The southwestern corner of Mississippi represents several of the earliest counties of the Mississippi Territory beginning with Adams 1799, Jefferson 1799, Claiborne 1802, Wilkinson 1802, Amite 1809, Franklin 1809 and Warren 1809. These counties were mostly formed from the Choctaw/United States Treaty of Fort Adams 1801. Relatively easy access to these lands was afforded by the Mississippi River and its tributaries; access was also achieved by written permit required to cross the Creek people's territory until after the Creek War. Nevertheless, population exploded in these southwest counties by 1810. Both Warren and Claiborne Counties had a handful of Choctaw properties circa 1836 while the other southwest counties had one or none. With the population growth and subsequent sale and resale of lands the Choctaw who may have lived there . . . likely moved.
Likewise, the counties contiguous to the Mississippi River north of Warren County had a few Choctaw people circa 1836 though no groups or bands.

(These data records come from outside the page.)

/-- A context's part once it is saved: its physical tiles and poisoned words are its own. -/
def keepPart (s : State) (core : Nat) (p : Part) : Part :=
  { p with st := .saved
           kept := (s.core core).ptiles.filter fun t => p.partn.tiles.contains t.1
           keptBad := s.poison.filter (inPartn core p.partn) }

/-- An acquire that a save catches is issued again after resumption, whatever reply it had (08 R204, 20 R438). -/
def Op.reissued (o : Op) : Op :=
  match o.kind with
  | .acq _ _ | .waitw _ _ _ => if o.phase == .done then { o with phase := .sent, res := [] } else o
  | _ => o

/-- A strand that pre-emption has saved (04 R94, R118): its older frames are in memory, as they stand: a register of one that is still
pending goes as it is (log entry 77). -/
def preemptStrand (t : Strand) : Strand :=
  { t with wsp := t.wsp + w64 (8 * t.wres), wres := 0, ops := t.ops.map Op.reissued
           st := match t.st with
             | .parked w => .saved .preempted (some w) false
             | .stopped was => .saved .preempted was true
             | _ => .saved .preempted none false }

/-- The save of a core completes: masks and read buffer are cleared; watches of its strands at homes are cancelled, and those on words of
its contexts' scratchpads, which go with them; the watches of its barriers are saved (18 R402); and the core is free for other work (06 R158,
08 R204, 20 R437). A save block or a spill area that faults ends the save, and the core stays. -/
def saveCore (s : State) (core : Nat) : State :=
  let ps := (heldParts s core).filter Part.off
  let us := savedWith s core
  let guests := us.filter fun u => (s.part core (s.strand u).ctx).st == .none
  let r := guests.foldl (saveGuest core) (ps.foldl (savePart core) (s, none))
  match r.2 with
  | some .waits => s
  | some (.fault ctx va) =>
    report (r.1.mapParts fun p => if p.core = core ∧ p.st = .saving then { p with st := .placed } else p) 2 ctx 32 0xFF core va
  | none =>
    let s := ps.foldl (fun s p => s.modPart core p.ctx (keepPart s core)) r.1
    let lost (w : Watch) : Bool := us.contains w.uid ||
      windowCore s w.pa == some core && !inBarriers s w.pa && ps.any fun p => p.ctx == (s.strand w.uid).ctx
    let s := { s with watches := s.watches.filter fun w => !lost w
                      poison := s.poison.filter fun a => !(ps.any fun p => inPartn core p.partn a) }
    let s := s.modCore core fun k =>
      { k with touchS := 0, touchP := 0, echoS := 0, echoP := 0, rbuf := []
               ptiles := k.ptiles.filter fun t => !(ps.any fun p => p.partn.tiles.contains t.1) }
    us.foldl (fun s u => s.modStrand u preemptStrand) s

The Mississippi Band of Choctaw Indians has another, later dated database of Mississippi Choctaw bands which was compiled by the United States government about 1900. That information has been plotted on a map by the Mississippi Band of Choctaw Indians. Generally, when compared to the Choctaw Bands circa 1836 shown on Figure 1, the Choctaw locations in 1900 appeared contracted towards the "home" counties, i.e. several bands were missing.
To conclude one has to consider that there were three emigrations from Mississippi to Oklahoma in 1831, 1832 and 1833. Figure 1 indicates those Choctaw bands or groups that stayed five years on their homestead per the terms of the Treaty of Dancing Rabbit Creek. There were bands pointed out by Swanton, Halbert and Cushman that are not represented by Figure 1. Winston, Noxubee and Perry Counties come to mind, likely these bands moved to Oklahoma.
In my opinion the Methodist Episcopal records in the J. B. Cain collection at Millsaps College Archives, particularly the correspondences of circuit riders that witnessed the Gospel to the Choctaw, will shed more light on the pre-emigration Choctaw individual and band locations 1800-1830. At the very least what may be gleaned are individual Choctaw and band names, the names of their creeks and locations of paths that are not represented in the United States Original survey plats and notes.